Aim of the task: Keep to one stretch of the data below, the lines from the one with "### Controllers -/" up to and including the one with "State.withDesks_desks, Fin.getElem_fin, Vector.getElem_set]", and return that stretch exactly.
━━━ Supplied data ━━━
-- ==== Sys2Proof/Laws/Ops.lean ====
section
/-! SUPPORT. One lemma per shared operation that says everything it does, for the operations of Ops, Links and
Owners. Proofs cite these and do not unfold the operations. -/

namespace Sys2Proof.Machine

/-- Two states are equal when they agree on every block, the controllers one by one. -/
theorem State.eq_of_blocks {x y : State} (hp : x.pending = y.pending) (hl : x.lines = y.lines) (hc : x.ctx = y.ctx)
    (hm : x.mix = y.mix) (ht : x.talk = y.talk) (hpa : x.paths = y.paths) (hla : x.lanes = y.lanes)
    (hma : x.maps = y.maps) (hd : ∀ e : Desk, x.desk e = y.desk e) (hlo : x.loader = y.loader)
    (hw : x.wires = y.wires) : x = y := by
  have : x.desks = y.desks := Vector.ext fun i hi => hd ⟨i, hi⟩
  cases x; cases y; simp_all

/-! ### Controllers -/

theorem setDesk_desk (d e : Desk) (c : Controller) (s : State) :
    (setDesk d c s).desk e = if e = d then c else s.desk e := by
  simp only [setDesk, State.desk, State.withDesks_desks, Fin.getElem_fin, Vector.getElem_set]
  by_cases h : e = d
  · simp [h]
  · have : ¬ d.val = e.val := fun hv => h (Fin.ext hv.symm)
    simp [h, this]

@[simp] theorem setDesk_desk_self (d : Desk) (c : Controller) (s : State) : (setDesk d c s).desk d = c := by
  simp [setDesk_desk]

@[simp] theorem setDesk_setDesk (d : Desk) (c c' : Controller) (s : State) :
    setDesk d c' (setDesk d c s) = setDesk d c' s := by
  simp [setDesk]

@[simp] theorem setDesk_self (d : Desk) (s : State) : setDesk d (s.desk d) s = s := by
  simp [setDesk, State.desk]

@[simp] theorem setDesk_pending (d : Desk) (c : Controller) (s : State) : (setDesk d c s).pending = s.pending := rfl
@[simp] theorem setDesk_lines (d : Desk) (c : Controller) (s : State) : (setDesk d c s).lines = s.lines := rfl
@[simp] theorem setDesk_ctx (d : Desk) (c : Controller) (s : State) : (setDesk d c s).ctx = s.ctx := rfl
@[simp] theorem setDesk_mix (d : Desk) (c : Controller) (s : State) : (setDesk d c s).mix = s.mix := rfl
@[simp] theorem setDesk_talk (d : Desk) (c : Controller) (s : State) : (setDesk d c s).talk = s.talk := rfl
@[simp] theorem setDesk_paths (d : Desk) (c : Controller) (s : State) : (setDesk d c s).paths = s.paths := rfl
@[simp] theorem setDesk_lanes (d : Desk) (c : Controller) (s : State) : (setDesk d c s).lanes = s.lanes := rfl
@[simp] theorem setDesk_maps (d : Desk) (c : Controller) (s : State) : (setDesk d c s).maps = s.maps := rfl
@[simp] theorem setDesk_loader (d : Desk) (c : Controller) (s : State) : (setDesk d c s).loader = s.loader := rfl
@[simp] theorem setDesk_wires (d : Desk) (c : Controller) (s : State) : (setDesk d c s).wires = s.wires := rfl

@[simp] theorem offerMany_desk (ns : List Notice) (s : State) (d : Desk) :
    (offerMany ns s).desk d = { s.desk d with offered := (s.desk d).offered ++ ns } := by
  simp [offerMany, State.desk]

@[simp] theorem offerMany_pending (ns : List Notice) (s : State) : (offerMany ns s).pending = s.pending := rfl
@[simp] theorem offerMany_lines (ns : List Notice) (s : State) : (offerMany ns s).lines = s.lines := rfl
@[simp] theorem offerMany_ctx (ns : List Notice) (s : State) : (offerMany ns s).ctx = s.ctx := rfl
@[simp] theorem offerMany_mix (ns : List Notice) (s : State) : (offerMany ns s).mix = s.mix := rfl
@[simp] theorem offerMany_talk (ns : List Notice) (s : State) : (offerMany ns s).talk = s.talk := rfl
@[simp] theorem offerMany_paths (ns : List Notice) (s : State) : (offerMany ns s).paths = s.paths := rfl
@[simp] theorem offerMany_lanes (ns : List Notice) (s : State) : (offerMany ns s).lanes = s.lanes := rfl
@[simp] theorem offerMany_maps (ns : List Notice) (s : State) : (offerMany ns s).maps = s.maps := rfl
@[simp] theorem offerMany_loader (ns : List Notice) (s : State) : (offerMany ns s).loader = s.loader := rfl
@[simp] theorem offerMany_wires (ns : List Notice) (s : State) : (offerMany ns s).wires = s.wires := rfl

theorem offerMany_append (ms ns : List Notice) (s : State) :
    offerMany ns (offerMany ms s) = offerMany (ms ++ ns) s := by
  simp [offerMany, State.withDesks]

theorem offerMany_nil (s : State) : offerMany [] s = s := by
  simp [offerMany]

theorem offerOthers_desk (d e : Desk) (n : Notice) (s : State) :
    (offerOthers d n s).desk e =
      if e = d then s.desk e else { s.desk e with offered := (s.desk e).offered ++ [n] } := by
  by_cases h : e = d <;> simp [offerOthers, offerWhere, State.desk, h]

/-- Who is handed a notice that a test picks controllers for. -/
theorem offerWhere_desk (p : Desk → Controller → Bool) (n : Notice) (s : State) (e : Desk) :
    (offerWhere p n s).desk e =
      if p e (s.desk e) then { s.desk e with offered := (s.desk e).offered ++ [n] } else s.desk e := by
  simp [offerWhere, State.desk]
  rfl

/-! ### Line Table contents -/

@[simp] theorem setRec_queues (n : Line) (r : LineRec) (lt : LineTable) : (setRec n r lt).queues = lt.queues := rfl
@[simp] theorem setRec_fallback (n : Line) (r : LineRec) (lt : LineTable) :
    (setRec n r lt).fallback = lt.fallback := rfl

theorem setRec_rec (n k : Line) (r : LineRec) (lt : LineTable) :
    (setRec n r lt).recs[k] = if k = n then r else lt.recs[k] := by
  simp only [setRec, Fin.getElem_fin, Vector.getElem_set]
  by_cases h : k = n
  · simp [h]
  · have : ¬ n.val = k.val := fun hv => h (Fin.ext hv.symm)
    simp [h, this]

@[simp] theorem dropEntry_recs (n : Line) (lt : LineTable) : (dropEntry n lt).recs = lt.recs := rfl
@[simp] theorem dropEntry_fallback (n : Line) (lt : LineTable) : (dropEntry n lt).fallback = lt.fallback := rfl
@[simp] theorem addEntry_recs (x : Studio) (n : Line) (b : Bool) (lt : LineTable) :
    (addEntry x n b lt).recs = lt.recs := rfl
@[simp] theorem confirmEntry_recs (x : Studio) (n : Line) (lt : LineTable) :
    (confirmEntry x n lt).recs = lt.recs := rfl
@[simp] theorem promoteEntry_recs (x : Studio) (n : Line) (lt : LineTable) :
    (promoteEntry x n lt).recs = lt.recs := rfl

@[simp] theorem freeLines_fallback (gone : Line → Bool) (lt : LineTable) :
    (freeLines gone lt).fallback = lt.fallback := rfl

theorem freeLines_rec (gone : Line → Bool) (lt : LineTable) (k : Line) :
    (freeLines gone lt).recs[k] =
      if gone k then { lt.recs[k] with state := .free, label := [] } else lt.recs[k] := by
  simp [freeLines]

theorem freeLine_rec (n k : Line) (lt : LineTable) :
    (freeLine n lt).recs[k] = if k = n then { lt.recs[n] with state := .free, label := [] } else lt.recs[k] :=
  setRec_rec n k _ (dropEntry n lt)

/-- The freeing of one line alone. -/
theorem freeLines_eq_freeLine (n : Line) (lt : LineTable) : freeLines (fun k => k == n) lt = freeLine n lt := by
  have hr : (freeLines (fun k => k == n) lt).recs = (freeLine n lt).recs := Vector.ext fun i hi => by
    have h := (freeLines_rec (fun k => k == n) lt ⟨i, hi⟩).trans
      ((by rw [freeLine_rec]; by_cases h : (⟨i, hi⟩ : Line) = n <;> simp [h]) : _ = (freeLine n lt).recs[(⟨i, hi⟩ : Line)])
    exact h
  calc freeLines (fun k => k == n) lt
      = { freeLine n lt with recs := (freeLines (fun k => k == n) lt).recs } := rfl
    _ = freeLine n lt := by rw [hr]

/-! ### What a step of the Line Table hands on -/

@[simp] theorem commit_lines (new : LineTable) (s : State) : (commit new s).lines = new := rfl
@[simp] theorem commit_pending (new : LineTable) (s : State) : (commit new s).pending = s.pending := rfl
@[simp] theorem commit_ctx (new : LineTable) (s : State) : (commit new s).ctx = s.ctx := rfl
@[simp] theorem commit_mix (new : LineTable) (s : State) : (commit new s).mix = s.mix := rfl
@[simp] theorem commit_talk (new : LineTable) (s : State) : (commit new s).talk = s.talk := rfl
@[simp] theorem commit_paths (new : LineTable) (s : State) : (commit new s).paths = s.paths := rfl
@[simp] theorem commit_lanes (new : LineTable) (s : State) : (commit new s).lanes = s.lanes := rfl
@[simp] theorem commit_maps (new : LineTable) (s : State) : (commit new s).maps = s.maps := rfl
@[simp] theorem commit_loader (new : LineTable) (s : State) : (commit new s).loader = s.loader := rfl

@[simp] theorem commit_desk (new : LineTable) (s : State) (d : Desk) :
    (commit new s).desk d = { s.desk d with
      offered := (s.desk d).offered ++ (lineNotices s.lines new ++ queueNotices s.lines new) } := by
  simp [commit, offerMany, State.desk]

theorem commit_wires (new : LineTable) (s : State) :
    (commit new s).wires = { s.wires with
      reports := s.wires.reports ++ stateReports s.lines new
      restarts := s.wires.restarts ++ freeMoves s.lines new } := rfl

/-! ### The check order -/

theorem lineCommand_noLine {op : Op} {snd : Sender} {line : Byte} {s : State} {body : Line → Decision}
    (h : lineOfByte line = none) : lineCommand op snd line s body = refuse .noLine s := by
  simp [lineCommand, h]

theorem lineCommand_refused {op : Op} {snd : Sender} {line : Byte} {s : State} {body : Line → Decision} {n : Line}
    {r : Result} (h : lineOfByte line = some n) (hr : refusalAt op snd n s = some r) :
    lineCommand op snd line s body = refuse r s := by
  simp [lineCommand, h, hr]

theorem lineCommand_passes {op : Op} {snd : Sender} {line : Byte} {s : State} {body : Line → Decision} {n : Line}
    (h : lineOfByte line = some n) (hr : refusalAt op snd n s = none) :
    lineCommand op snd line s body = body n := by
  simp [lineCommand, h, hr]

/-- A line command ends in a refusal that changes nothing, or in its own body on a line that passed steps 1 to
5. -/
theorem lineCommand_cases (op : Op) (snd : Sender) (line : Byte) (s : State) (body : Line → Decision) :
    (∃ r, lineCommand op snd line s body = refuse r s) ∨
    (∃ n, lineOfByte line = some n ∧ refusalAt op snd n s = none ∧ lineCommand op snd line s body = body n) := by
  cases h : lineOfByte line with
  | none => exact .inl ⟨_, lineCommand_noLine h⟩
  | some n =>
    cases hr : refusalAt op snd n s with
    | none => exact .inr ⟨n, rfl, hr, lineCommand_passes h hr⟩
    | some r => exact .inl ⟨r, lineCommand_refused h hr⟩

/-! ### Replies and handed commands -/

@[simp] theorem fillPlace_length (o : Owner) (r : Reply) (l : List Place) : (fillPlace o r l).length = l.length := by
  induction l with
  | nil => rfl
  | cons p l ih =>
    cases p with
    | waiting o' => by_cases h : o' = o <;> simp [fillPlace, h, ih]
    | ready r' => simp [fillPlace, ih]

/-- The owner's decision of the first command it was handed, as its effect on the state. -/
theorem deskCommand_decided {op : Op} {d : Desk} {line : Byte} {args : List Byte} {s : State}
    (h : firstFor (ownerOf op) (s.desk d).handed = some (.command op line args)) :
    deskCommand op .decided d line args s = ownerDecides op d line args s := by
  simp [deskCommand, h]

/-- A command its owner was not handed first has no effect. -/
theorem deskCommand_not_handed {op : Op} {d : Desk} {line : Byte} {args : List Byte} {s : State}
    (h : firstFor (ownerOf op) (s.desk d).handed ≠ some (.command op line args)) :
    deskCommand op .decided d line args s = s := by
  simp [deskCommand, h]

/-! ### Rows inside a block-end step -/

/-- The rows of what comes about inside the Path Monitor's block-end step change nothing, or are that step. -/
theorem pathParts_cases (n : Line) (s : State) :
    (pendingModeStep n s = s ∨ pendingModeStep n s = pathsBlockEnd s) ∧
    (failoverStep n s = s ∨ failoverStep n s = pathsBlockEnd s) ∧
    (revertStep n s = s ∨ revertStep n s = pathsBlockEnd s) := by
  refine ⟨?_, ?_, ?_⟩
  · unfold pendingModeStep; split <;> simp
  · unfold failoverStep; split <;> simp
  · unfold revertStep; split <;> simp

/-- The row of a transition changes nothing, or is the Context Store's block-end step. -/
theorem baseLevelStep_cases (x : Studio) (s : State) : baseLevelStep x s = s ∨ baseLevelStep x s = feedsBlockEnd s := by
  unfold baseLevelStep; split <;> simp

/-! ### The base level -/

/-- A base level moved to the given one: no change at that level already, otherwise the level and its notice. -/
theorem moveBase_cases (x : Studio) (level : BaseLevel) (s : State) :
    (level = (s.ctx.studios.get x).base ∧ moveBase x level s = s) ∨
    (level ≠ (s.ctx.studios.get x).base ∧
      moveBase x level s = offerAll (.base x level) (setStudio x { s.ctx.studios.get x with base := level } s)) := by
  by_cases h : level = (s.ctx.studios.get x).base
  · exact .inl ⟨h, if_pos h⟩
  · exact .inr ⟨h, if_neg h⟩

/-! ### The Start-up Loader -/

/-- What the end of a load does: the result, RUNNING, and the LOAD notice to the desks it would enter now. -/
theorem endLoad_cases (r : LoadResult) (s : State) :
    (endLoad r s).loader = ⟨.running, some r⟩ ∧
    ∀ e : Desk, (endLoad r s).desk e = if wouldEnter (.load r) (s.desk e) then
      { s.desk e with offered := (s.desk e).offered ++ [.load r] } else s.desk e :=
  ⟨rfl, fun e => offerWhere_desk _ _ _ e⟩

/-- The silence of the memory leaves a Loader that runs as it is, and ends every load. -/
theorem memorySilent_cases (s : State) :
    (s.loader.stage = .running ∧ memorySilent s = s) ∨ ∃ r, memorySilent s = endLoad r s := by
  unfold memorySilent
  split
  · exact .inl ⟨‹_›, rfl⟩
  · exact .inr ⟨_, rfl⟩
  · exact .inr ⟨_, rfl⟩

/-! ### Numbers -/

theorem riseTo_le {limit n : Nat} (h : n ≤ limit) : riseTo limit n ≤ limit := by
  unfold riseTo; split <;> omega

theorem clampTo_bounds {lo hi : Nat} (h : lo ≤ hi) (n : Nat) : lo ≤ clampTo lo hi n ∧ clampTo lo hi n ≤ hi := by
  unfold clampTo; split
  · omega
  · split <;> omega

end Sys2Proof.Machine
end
━━━
Task answer:
/-! ### Controllers -/

theorem setDesk_desk (d e : Desk) (c : Controller) (s : State) :
    (setDesk d c s).desk e = if e = d then c else s.desk e := by
  simp only [setDesk, State.desk, State.withDesks_desks, Fin.getElem_fin, Vector.getElem_set]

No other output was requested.